My strawberry vendor took to calling me Miss America because of my accent. There are worse things…..he finally learned my name and greets me every Saturday. I think sometimes people treat me even better because of my accent–it shows that I had the sense to CHOOSE to move here and to learn the language. I never have to introduce myself on the phone, because my friends instantly recognize me. That said, I would never count on it at the auto mechanic’s.

Nancy October 29, 2014 - 2:30 pm

Sweet! Love your story and pictures!

Rié | Portobello Design October 29, 2014 - 4:58 pm

Wonderful! You have me wanting more, tell us about the tea. 🙂 All the best, Rié

Katherine Hurley October 29, 2014 - 7:30 pm

What a wonderful story! Sharon, you have such a gift for choosing just the right details to create an image, a mood, an experience. Thank you for this blog today and always!


Marlene Stephenson October 29, 2014 - 9:54 pm

Wonderful tale, thank you for sharing it.

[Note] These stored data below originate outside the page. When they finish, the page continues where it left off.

/-- The check of HASHW passes an aligned key that ends inside the key buffer (R143). -/
theorem issueCheck_hashw_inside (h : s.kbase.value.toNat + 4 * s.len.value.toNat ≤ s.cfg.keyBytes) :
    issueCheck .hashw s = none :=
  (if_neg (not_not.2 hal)).trans (if_neg (Nat.not_lt.2 h))

end

/-- Settles O32: the perform step by the read of its key, the issue by HASHW's operands and check. -/
theorem hashwHashesTheKeyWords : Obligations.HashwHashesTheKeyWords := by
  refine ⟨fun s k hb hl hk => ?_, fun s hb hgap => ?_,
    fun s hb => ⟨fun hw hal => ?_, fun hw hal hpast => ?_, fun hw hal hin => ?_, fun hw => ?_⟩, hashWords_nil, rfl,
    by decide⟩
  · exact (exec_hashw_next_iff hb).2 ⟨k, Memory.readWords_eq_some _ _ _ _ hl hk, (performHash_eq _ _).symm⟩
  · exact exec_hashw_unwritten hb (Memory.readWords_eq_none _ _ _ hgap)
  · exact exec_issue_rejected hb ((operandsWritten_hashw_iff s).2 hw) (issueCheck_hashw_misaligned hal)
  · exact exec_issue_rejected hb ((operandsWritten_hashw_iff s).2 hw) (issueCheck_hashw_past hal hpast)
  · exact exec_issue_accepted hb ((operandsWritten_hashw_iff s).2 hw) (issueCheck_hashw_inside hal hin)
  · rw [← operandsWritten_hashw_iff, Bool.not_eq_true] at hw
    exact exec_issue_unwritten hb hw

end Sys2Proof.Machine

namespace Sys2Proof.Machine

/-! Proofs of the fixed-word-hash family (43_fixed_word_hash.md): the function of R160, the three commands at perform and at
issue (R162, R163, R164), and their agreement on zero words (R165). -/

/-! ## The fixed path (R160) -/

/-- The seed counts as part of the third word (R162). -/
theorem hash3_eq_seed_zero (a b c seed : Word) : hash3 a b c seed = hash3 a b (c + seed) 0 := by
  rw [hash3, hash3, hash3State, hash3State, add_zero]

/-- The worked example of R162. -/
theorem hash3_one_two_three : hash3 1 2 3 0 = 0x17e8bdc2 := by decide

/-- The same words by the word path, whose length term makes the difference (R165). -/
theorem hashWords_one_two_three : hashWords [1, 2, 3] 3 0 = 0x23a7138f := by decide

/-! ## The issue of an unchecked command (R200) -/

/-- A command without an issue check is accepted exactly where its operands hold values. -/
theorem exec_issue_unchecked {i : Instr} {s : State} {W : Prop} (hb : s.busy = false) (hc : issueCheck i s = none)
    (hW : operandsWritten i s = true ↔ W) :
    (W → exec i s = .next (s.accept i)) ∧ (¬W → exec i s = .fault .uninitReg) := by
  refine ⟨fun hw => exec_issue_accepted hb (hW.2 hw) hc, fun hw => exec_issue_unwritten hb ?_⟩
  rwa [← hW, Bool.not_eq_true] at hw

/-- The operands of HASH3 that have a written-flag are ARG0, ARG1 and ARG2 (R39, R84). -/
theorem operandsWritten_hash3_iff (s : State) :
    operandsWritten .hash3 s = true ↔ s.arg0.written = true ∧ s.arg1.written = true ∧ s.arg2.written = true := by
  simp [operandsWritten, operandSet, State.regWritten]

/-- The operands of HASH2 that have a written-flag are ARG0 and ARG1 (R39, R84). -/
theorem operandsWritten_hash2_iff (s : State) :
    operandsWritten .hash2 s = true ↔ s.arg0.written = true ∧ s.arg1.written = true := by
  simp [operandsWritten, operandSet, State.regWritten]

/-- The one operand of HASH1 that has a written-flag is ARG0 (R39, R84). -/
theorem operandsWritten_hash1_iff (s : State) : operandsWritten .hash1 s = true ↔ s.arg0.written = true := by
  simp [operandsWritten, operandSet, State.regWritten]

/-! ## The three commands on zero words (R165) -/

/-- HASH2 performs as HASH1 does where ARG1 is zero. -/
theorem exec_hash2_eq_exec_hash1 {s : State} (hb : s.busy = true) (h1 : s.arg1.value = 0) :
    exec .hash2 s = exec .hash1 s := by
  rw [exec_perform_hash2 hb, exec_perform_hash1 hb, show s.regVal .arg1 = 0 from h1]

/-- HASH3 performs as HASH2 does where ARG2 is zero. -/
theorem exec_hash3_eq_exec_hash2 {s : State} (hb : s.busy = true) (h2 : s.arg2.value = 0) :
    exec .hash3 s = exec .hash2 s := by
  rw [exec_perform_hash3 hb, exec_perform_hash2 hb, show s.regVal .arg2 = 0 from h2]

/-- Settles O38: where the words a command leaves out are zero, it performs as the one that reads them. -/
theorem fixedPathsAgreeOnZeroWords : Obligations.FixedPathsAgreeOnZeroWords := by
  refine ⟨fun s hb h1 h2 => ?_, hash3_one_two_three, hashWords_one_two_three⟩
  have e1 := exec_perform_hash1 hb
  have e2 := (exec_hash2_eq_exec_hash1 hb h1).trans e1
  have e3 := (exec_hash3_eq_exec_hash2 hb h2).trans e2
  exact ⟨_, _, _, e1, e2, e3, rfl, rfl⟩

/-! ## The three commands at perform and at issue (R162, R163, R164) -/

/-- Settles O35: HASH3 performs one `Mix` of its operands, and its issue has no check but their flags. -/
theorem hash3IsOneMixWithoutLength : Obligations.Hash3IsOneMixWithoutLength := by
  refine ⟨fun s hb => ?_, fun s hb => exec_issue_unchecked hb rfl (operandsWritten_hash3_iff s), rfl, hash3_eq_seed_zero,
    hash3_one_two_three⟩
  simp only [exec_perform_hash3 hb, performHash_eq, hash3State, golden, BitVec.ofNat_eq_ofNat, State.regVal,
    statusDone]

/-- Settles O36: HASH2 performs the fixed path with a zero third word, and neither of its steps reads ARG2. -/
theorem hash2SetsTheThirdWordToZero : Obligations.Hash2SetsTheThirdWordToZero := by
  refine ⟨fun s hb => ?_, fun s hb => exec_issue_unchecked hb rfl (operandsWritten_hash2_iff s), rfl, by decide⟩
  simp only [exec_perform_hash2 hb, performHash_eq, hash3, State.regVal, statusDone]

/-- Settles O37: HASH1 performs the fixed path with two zero words, the hash of the empty key at ARG0 = 0. -/
theorem hash1SetsTwoWordsToZero : Obligations.Hash1SetsTwoWordsToZero := by
  refine ⟨fun s hb => ?_, fun s hb => ?_, rfl, fun s => (hashBytes_nil_eq_hash3 s).symm, by decide⟩
  · simp only [exec_perform_hash1 hb, performHash_eq, hash3, State.regVal, statusDone]
  · rw [← Bool.not_eq_true]
    exact exec_issue_unchecked hb rfl (operandsWritten_hash1_iff s)

end Sys2Proof.Machine

namespace Sys2Proof.Machine

/-! Proofs of the range-mapper family (44_range_mapper.md): `MapInto` in numbers (R180, R181), its properties (R183), and
MAPR and PMAP at perform and at issue (R184, R185, R186). -/

/-! ## MapInto in numbers (R180, R181) -/

/-- The pool size does not wrap in u64, the full range included. -/
theorem poolSize_toNat {lo hi : Word} (hle : lo.toNat ≤ hi.toNat) :
    (poolSize lo hi).toNat = hi.toNat - lo.toNat + 1 := by
  have hhi := hi.isLt
  have hone : (1 : DWord).toNat = 1 := rfl
  simp only [poolSize, zext64, BitVec.toNat_add, BitVec.toNat_sub, BitVec.toNat_setWidth, hone]
  omega

/-- A hash is at most `2^32 - 1`, which bounds its product with a pool size (R181). -/
theorem hash_mul_le (h : Word) (p : Nat) : h.toNat * p ≤ (2 ^ 32 - 1) * p :=
  Nat.mul_le_mul_right p (Nat.le_pred_of_lt h.isLt)

/-- For a pool size of at most 2^32 the product is exact in u64 and its upper half fits a word. -/
theorem scaledHash_toNat (h : Word) {p : DWord} (hp : p.toNat ≤ 2 ^ 32) :
    (scaledHash h p).toNat = h.toNat * p.toNat / 2 ^ 32 := by
  have hmul := hash_mul_le h p.toNat
  have hh := h.isLt
  simp only [scaledHash, trunc32, zext64, BitVec.toNat_setWidth, BitVec.toNat_ushiftRight, BitVec.toNat_mul,
    Nat.shiftRight_eq_div_pow]
  rw [Nat.mod_eq_of_lt (show h.toNat < 2 ^ 64 by omega)]
  omega

/-- Settles O39: the pool size is at most 2^32, so the product stays below 2^64 and its upper half below the pool size. -/
theorem mapIntoWidthBounds : Obligations.MapIntoWidthBounds := by
  intro h lo hi hle
  have hsize := poolSize_toNat hle
  have hhi := hi.isLt
  have hmul := hash_mul_le h (poolSize lo hi).toNat
  have hscaled := scaledHash_toNat h (p := poolSize lo hi) (by omega)
  have hsum : (mapInto h lo hi).toNat = (lo.toNat + (scaledHash h (poolSize lo hi)).toNat) % 2 ^ 32 :=
    BitVec.toNat_add _ _
  refine ⟨hsize, ?_, ?_, ?_, hscaled, ?_, ?_⟩ <;> omega

/-- `MapInto` over exact integers: nothing in it wraps (R181). -/
theorem mapInto_toNat (h : Word) {lo hi : Word} (hle : lo.toNat ≤ hi.toNat) :
    (mapInto h lo hi).toNat = lo.toNat + h.toNat * (hi.toNat - lo.toNat + 1) / 2 ^ 32 := by
  obtain ⟨hsize, -, -, -, -, -, hmap⟩ := mapIntoWidthBounds h lo hi hle
  rw [hmap, hsize]

/-! ## Containment, the ends and order (R183) -/

theorem mapInto_self (h x : Word) : mapInto h x x = x := by
  have hh := h.isLt
  refine BitVec.eq_of_toNat_eq ?_
  rw [mapInto_toNat h le_rfl, Nat.sub_self]
  omega

theorem mapInto_full_range (h : Word) : mapInto h 0 0xFFFFFFFF = h := by
  refine BitVec.eq_of_toNat_eq ?_
  rw [mapInto_toNat h (by decide)]
  simp

/-- Settles O40: over exact integers `MapInto` is lo plus a quotient that grows with the hash, from 0 to `P - 1`. -/
theorem mapIntoStaysInThePool : Obligations.MapIntoStaysInThePool := by
  intro lo hi hle
  have hmap := fun h => mapInto_toNat h hle
  refine ⟨fun h => ?_, mapInto_self, mapInto_full_range, fun h h' hhh => ?_, BitVec.eq_of_toNat_eq ?_,
    BitVec.eq_of_toNat_eq ?_⟩
  · have hmul := hash_mul_le h (hi.toNat - lo.toNat + 1)
    have := hmap h
    omega
  · rw [hmap h, hmap h']
    exact Nat.add_le_add_left (Nat.div_le_div_right (Nat.mul_le_mul_right _ hhh)) _
  · simp [hmap]
  · rw [hmap, show (0xFFFFFFFF : Word).toNat = 2 ^ 32 - 1 from rfl]
    omega

/-! ## Balance (R183) -/

/-- The hashes whose quotient is j are those from `⌈jN/p⌉` on and below `⌈(j+1)N/p⌉`. -/
theorem mul_div_eq_iff_ceilDiv {N p : Nat} (hN : 0 < N) (hp : 0 < p) (h j : Nat) :
    h * p / N = j ↔ j * N ⌈/⌉ p ≤ h ∧ h < (j + 1) * N ⌈/⌉ p := by
  rw [← not_le (b := h), ceilDiv_le_iff_le_mul hp, ceilDiv_le_iff_le_mul hp, mul_comm p h, ← Nat.le_div_iff_mul_le hN,
    ← Nat.le_div_iff_mul_le hN]
  omega

/-- The number of hashes below N whose quotient is j: the length of their interval, which ends at N or before. -/
theorem card_mul_div_eq {N p j : Nat} (hN : 0 < N) (hj : j < p) :
    ((Finset.range N).filter fun h => h * p / N = j).card = (j + 1) * N ⌈/⌉ p - j * N ⌈/⌉ p := by
  have hp : 0 < p := Nat.zero_lt_of_lt hj
  have hend : (j + 1) * N ⌈/⌉ p ≤ N := (ceilDiv_le_iff_le_mul hp).2 (Nat.mul_le_mul_right N hj)
  have hIco : ((Finset.range N).filter fun h => h * p / N = j) = Finset.Ico (j * N ⌈/⌉ p) ((j + 1) * N ⌈/⌉ p) := by
    ext h
    rw [Finset.mem_filter, Finset.mem_range, Finset.mem_Ico, mul_div_eq_iff_ceilDiv hN hp]
    omega
  rw [hIco, Nat.card_Ico]

/-- Two ceilings N apart differ by the floor of `N / p` or by one more. -/
theorem ceilDiv_add_sub_bounds {p : Nat} (hp : 0 < p) (x N : Nat) :
    N / p ≤ (x + N) ⌈/⌉ p - x ⌈/⌉ p ∧ (x + N) ⌈/⌉ p - x ⌈/⌉ p ≤ N / p + 1 := by
  rw [Nat.ceilDiv_eq_add_pred_div, Nat.ceilDiv_eq_add_pred_div, show x + N + p - 1 = x + p - 1 + N by omega,
    Nat.add_div hp, add_assoc, Nat.add_sub_cancel_left]
  split <;> simp

/-- A hash is mapped to pool member j exactly if its quotient is j. -/
theorem mapInto_ofNat_eq_iff {lo hi : Word} (hle : lo.toNat ≤ hi.toNat) {h : Nat} (hh : h < 2 ^ 32) (j : Nat) :
    (mapInto (BitVec.ofNat 32 h) lo hi).toNat = lo.toNat + j ↔ h * (hi.toNat - lo.toNat + 1) / 2 ^ 32 = j := by
  rw [mapInto_toNat _ hle, BitVec.toNat_ofNat, Nat.mod_eq_of_lt hh, Nat.add_left_cancel_iff]

/-- The number of hashes mapped to a pool member (R183). -/
theorem card_mapInto_eq {lo hi : Word} (hle : lo.toNat ≤ hi.toNat) {j : Nat} (hj : j < hi.toNat - lo.toNat + 1) :
    ((Finset.range (2 ^ 32)).filter fun h => (mapInto (BitVec.ofNat 32 h) lo hi).toNat = lo.toNat + j).card =
      (j + 1) * 2 ^ 32 ⌈/⌉ (hi.toNat - lo.toNat + 1) - j * 2 ^ 32 ⌈/⌉ (hi.toNat - lo.toNat + 1) := by
  rw [Finset.filter_congr fun h hh => mapInto_ofNat_eq_iff hle (Finset.mem_range.1 hh) j]
  exact card_mul_div_eq (by decide) hj

/-- Settles O41: the count of a pool member is the length of an interval of hashes, and that is `2^32 / P` rounded down or
up. -/
theorem mapIntoIsBalanced : Obligations.MapIntoIsBalanced := by
  intro lo hi hle p ceilDiv count
  have hcount : ∀ j < p, count j = (j + 1) * 2 ^ 32 ⌈/⌉ p - j * 2 ^ 32 ⌈/⌉ p := fun j hj => card_mapInto_eq hle hj
  have hbounds : ∀ j < p, 2 ^ 32 / p ≤ count j ∧ count j ≤ 2 ^ 32 / p + 1 := fun j hj => by
    rw [hcount j hj, Nat.succ_mul]
    exact ceilDiv_add_sub_bounds (Nat.succ_pos _) _ _
  refine ⟨fun j hj => ?_, fun j hj k hk => ?_⟩
  · rw [hcount j hj, Nat.ceilDiv_eq_add_pred_div, Nat.ceilDiv_eq_add_pred_div]
  · exact (hbounds j hj).2.trans (Nat.succ_le_succ (hbounds k hk).1)

/-! ## The two commands at perform (R184, R185) -/

/-- MAPR performs its mapping where its precondition holds (R182, R184). -/
theorem exec_mapr_of_le {s : State} (hb : s.busy = true) (hle : s.rmin.value.toNat ≤ s.rmax.value.toNat) :
    exec .mapr s = .next (performMapr (mapInto s.arg0.value s.rmin.value s.rmax.value) s) :=
  (exec_mapr_next_iff hb).2 ⟨_, mapChecked_eq_some.2 ⟨hle, rfl⟩, rfl⟩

The Enchanted Home October 30, 2014 - 12:05 pm

I LOVE this story Sharon and the way you set the scene has me wanting to go find my own little basket and book the next flight to France! Oh you lucky lady….how I wish I could go to a market like that and hear the melodic language of French being rattled off by people from all over the globe..and what a charming spot to meet a new friend!

Great story:)

Antonio Arch October 31, 2014 - 4:21 am

LOL – your phonetic spelling sounds like you’re mimicking ME at the market. Can’t wait to hear what happens when you meet this lady for tea!

Missy Klicka September 5, 2019 - 3:14 pm

I love that she had her card ready to invite you to tea.